Well to follow up. As you have the only iso engine being offered. You are allowed to set the starting price. Though Randomfellow has a point.
Yes "anybody" can make an iso engine. But then compare time spent on the engine. vtrix is right on figuring price. The more niche the closer to your expected pay wage you should charge.
As an example
C2 is a windows tool. Thus makes sense that on a cost ration it's cheaper than your iso engine.
Your iso engine can only work inside C2 and no other game tool.
Then your iso engine is only for people who want iso games.
So it makes sense that your Iso engine on a scale cost ratio costs more per hour of effort than C2. Same with a tool like Spriter that is meant to target EVERYONE who makes 2D games.
I find Unity asset store ranges from $5 to $100. With unique on the higher side.
so someone could either spend 16 hours at $40/hr($640) or they can spend 30m to purchase and integrate for $50. Ok.
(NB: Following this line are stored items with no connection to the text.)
/-- Settles O52: the two readings are inverse, and a plain signed engine multiplies. -/
theorem signedEnginesReadTwosComplement : Obligations.SignedEnginesReadTwosComplement := by
  refine fun regs h32 h64 => ⟨fun z hlo hhi => ⟨toS_toU (by decide) hlo hhi, ?_⟩,
    fun z hlo hhi => ⟨toS_toU (by decide) hlo hhi, ?_⟩⟩
  · rw [obfOfS32, obf_plain h32, toS_toU_mul (by decide)]
  · rw [obfOfS64, obf_plain h64, toS_toU_mul (by decide)]

end Sys2Proof.Machine
end

section
/-! PROOFS. The composed commands against their parts: the width that OBFENC chooses, the round trip, and the two
compositions (43_composed.md R172, R182, R183). -/

namespace Sys2Proof.Machine

open Sys2Proof.Safety

variable {s u : State} {regs : ConfigRegs} {c : Cfg} {rom : Rom} {ws : List Token}

/-! The width -/

/-- EncodeAuto writes the 3 words of width 32 for a value below `2^32` (R112). -/
theorem encodeAuto_of_lt32 (c : Cfg) (rom : Rom) {v : Nat} (h : v < 2 ^ 32) :
    encodeAuto c rom v = frameWords rom (v * 2 + ck c 32 (bytesBE v 4)) 1 := by
  obtain ⟨k, hk, -, hleast, hwords⟩ := encodeAuto_eq_frameWords c rom v
  obtain rfl : k = 1 := le_antisymm (hleast 1 one_pos h) hk
  exact hwords

/-- EncodeAuto writes the 6 words of width 64 for a value from `2^32` and below `2^64` (R112). -/
theorem encodeAuto_of_lt64 (c : Cfg) (rom : Rom) {v : Nat} (h32 : ¬ v < 2 ^ 32) (h64 : v < 2 ^ 64) :
    encodeAuto c rom v = frameWords rom (v * 4 + ck c 64 (bytesBE v 8)) 2 := by
  obtain ⟨k, hk, hv, hleast, hwords⟩ := encodeAuto_eq_frameWords c rom v
  have hk1 : k ≠ 1 := by
    rintro rfl
    exact h32 hv
  obtain rfl : k = 2 := le_antisymm (hleast 2 two_pos h64) (by omega)
  exact hwords

/-- EncodeAuto of a 64-bit pattern writes 3 or 6 words (R172). -/
theorem encodeAuto_pattern64 (c : Cfg) (rom : Rom) (y : BitVec 64) :
    encodeAuto c rom y.toNat =
      if y.toNat < 2 ^ 32 then frameWords rom (y.toNat * 2 + ck c 32 (bytesBE y.toNat 4)) 1
      else frameWords rom (y.toNat * 4 + ck c 64 (bytesBE y.toNat 8)) 2 := by
  split
  · exact encodeAuto_of_lt32 c rom ‹_›
  · exact encodeAuto_of_lt64 c rom ‹_› y.isLt

/-- Settles O54: OBFENC stores EncodeAuto's words of a pattern, whose size decides the width. -/
theorem obfencWritesThreeOrSixWords : Obligations.ObfencWritesThreeOrSixWords := by
  constructor
  · intro s regs x hs hx
    simp only [List.forall_mem_cons, List.not_mem_nil, false_imp_iff, implies_true, and_true]
    exact ⟨encodeAuto_of_lt32 _ _ (obfOfU32 regs x).isLt ▸ obfenc32_ready hs _ obfOfU32 hx,
      encodeAuto_of_lt32 _ _ (obfOfS32 regs x).isLt ▸ obfenc32_ready hs _ obfOfS32 hx⟩
  · intro s regs x hs hx
    simp only [List.forall_mem_cons, List.not_mem_nil, false_imp_iff, implies_true, and_true]
    exact ⟨encodeAuto_pattern64 _ _ (obfOfU64 regs x) ▸ obfenc64_ready hs _ obfOfU64 hx,
      encodeAuto_pattern64 _ _ (obfOfS64 regs x) ▸ obfenc64_ready hs _ obfOfS64 hx⟩

/-! The round trip -/

/-- Decoding a value that is a pattern of `w` bits gives the pattern (R177). -/
theorem decodePattern_of_pattern {w ent : Nat} (y : BitVec w) (h : decodeWords c rom ws = .ok (y.toNat, ent)) :
    decodePattern w c rom ws = .ok y := by
  rw [decodePattern_of_ok w h, if_neg (Nat.not_le.2 y.isLt), BitVec.ofNat_toNat, BitVec.setWidth_eq]

/-- A 32-bit DECDEOBF of words that decode to a pattern gives the pattern unscrambled (R178, R179). -/
theorem decdeobf32_of_pattern {ent : Nat} (hs : s.phase = .ready regs) (hw : WinHolds s ws) (y : BitVec 32)
    (h : decodeWords Config.cfg regs.rom ws = .ok (y.toNat, ent)) (f : ConfigRegs → BitVec 32 → BitVec 32) :
    decdeobf32 Config.cfg f s = .next (succeed { x32out := some (f regs y) } s) := by
  rw [decdeobf32_ready hs _ f hw, decodePattern_of_pattern y h]
  rfl

/-- A 64-bit DECDEOBF of words that decode to a pattern gives the pattern unscrambled (R180, R181). -/
theorem decdeobf64_of_pattern {ent : Nat} (hs : s.phase = .ready regs) (hw : WinHolds s ws) (y : BitVec 64)
    (h : decodeWords Config.cfg regs.rom ws = .ok (y.toNat, ent)) (f : ConfigRegs → BitVec 64 → BitVec 64) :
    decdeobf64 Config.cfg f s = .next (succeed { x64out := some (f regs y) } s) := by
  rw [decdeobf64_ready hs _ f hw, decodePattern_of_pattern y h]
  rfl

/-- A 32-bit DECDEOBF undoes an OBFENC where its backward function undoes the forward one (R182). -/
theorem decdeobf32_obfenc32 {f g : ConfigRegs → BitVec 32 → BitVec 32} (hgf : ∀ x, g regs (f regs x) = x)
    (s : State) (x : BitVec 32) (hs : s.phase = .ready regs) (hx : s.ops.x32in = some x) :
    ∃ ws, obfenc32 Config.cfg f s = .next (done s { wout := some ws }) ∧
      ∀ u, u.phase = .ready regs → WinHolds u ws →
        decdeobf32 Config.cfg g u = .next (done u { x32out := some x }) := by
  refine ⟨_, obfenc32_ready hs _ f hx, fun u hu hw => ?_⟩
  rw [decdeobf32_of_pattern hu hw (f regs x) (decodeWords_encodeAuto ..) g, hgf]
  rfl

/-- A 64-bit DECDEOBF undoes an OBFENC where its backward function undoes the forward one (R182). -/
theorem decdeobf64_obfenc64 {f g : ConfigRegs → BitVec 64 → BitVec 64} (hgf : ∀ x, g regs (f regs x) = x)
    (s : State) (x : BitVec 64) (hs : s.phase = .ready regs) (hx : s.ops.x64in = some x) :
    ∃ ws, obfenc64 Config.cfg f s = .next (done s { wout := some ws }) ∧
      ∀ u, u.phase = .ready regs → WinHolds u ws →
        decdeobf64 Config.cfg g u = .next (done u { x64out := some x }) := by
  refine ⟨_, obfenc64_ready hs _ f hx, fun u hu hw => ?_⟩
  rw [decdeobf64_of_pattern hu hw (f regs x) (decodeWords_encodeAuto ..) g, hgf]
  rfl

/-- Settles O56: DEC's body undoes EncodeAuto, and with sound registers the engine's two directions undo each other. -/
theorem composedRoundTrip : Obligations.ComposedRoundTrip := by
  rintro regs ⟨h32, h64, -, -⟩
  simp only [List.forall_mem_cons, List.not_mem_nil, false_imp_iff, implies_true, and_true]
  exact ⟨⟨decdeobf32_obfenc32 (deobf_obf h32 regs.u32), decdeobf32_obfenc32 (deobf_obf h32 regs.s32)⟩,
    decdeobf64_obfenc64 (deobf_obf h64 regs.u64), decdeobf64_obfenc64 (deobf_obf h64 regs.s64)⟩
I don't get paid $40/hr. but that is apparently the going rate for experienced programmers in my city. And I don't know about other, but I have seen a dramatic increase in the number of people who CAN'T make new things.
Also if I may offer a few more pieces of advice.
* CLEAN. Remove all disabled code or leave a comment why it's in.
* DOCUMENT. To make code usefull make sure people have comments to read as to what it does and how it goes about it.
* POLISH. try to reduce fluff code
* SEPERATE. if you have sample code. Make sure it's not integrated into the main engine code.
* MINIMIZE. when I integrate(ie copy/paste) make sure it's as little as possible.
and demo it. Good graphics are only for people who don't understand the code they are buying. People who understand the code they are buying don't need good graphics.
edit:
oh I also forgot to mention. No matter what you need to run on the honour system. There will always be people who will infringe or distribution. However you can at least get a License agreement in your code and upon agreement of purchase.
That way if the code is distributed you have threatening recourse. Although there is no way to enforce such. but it's at least it is in there.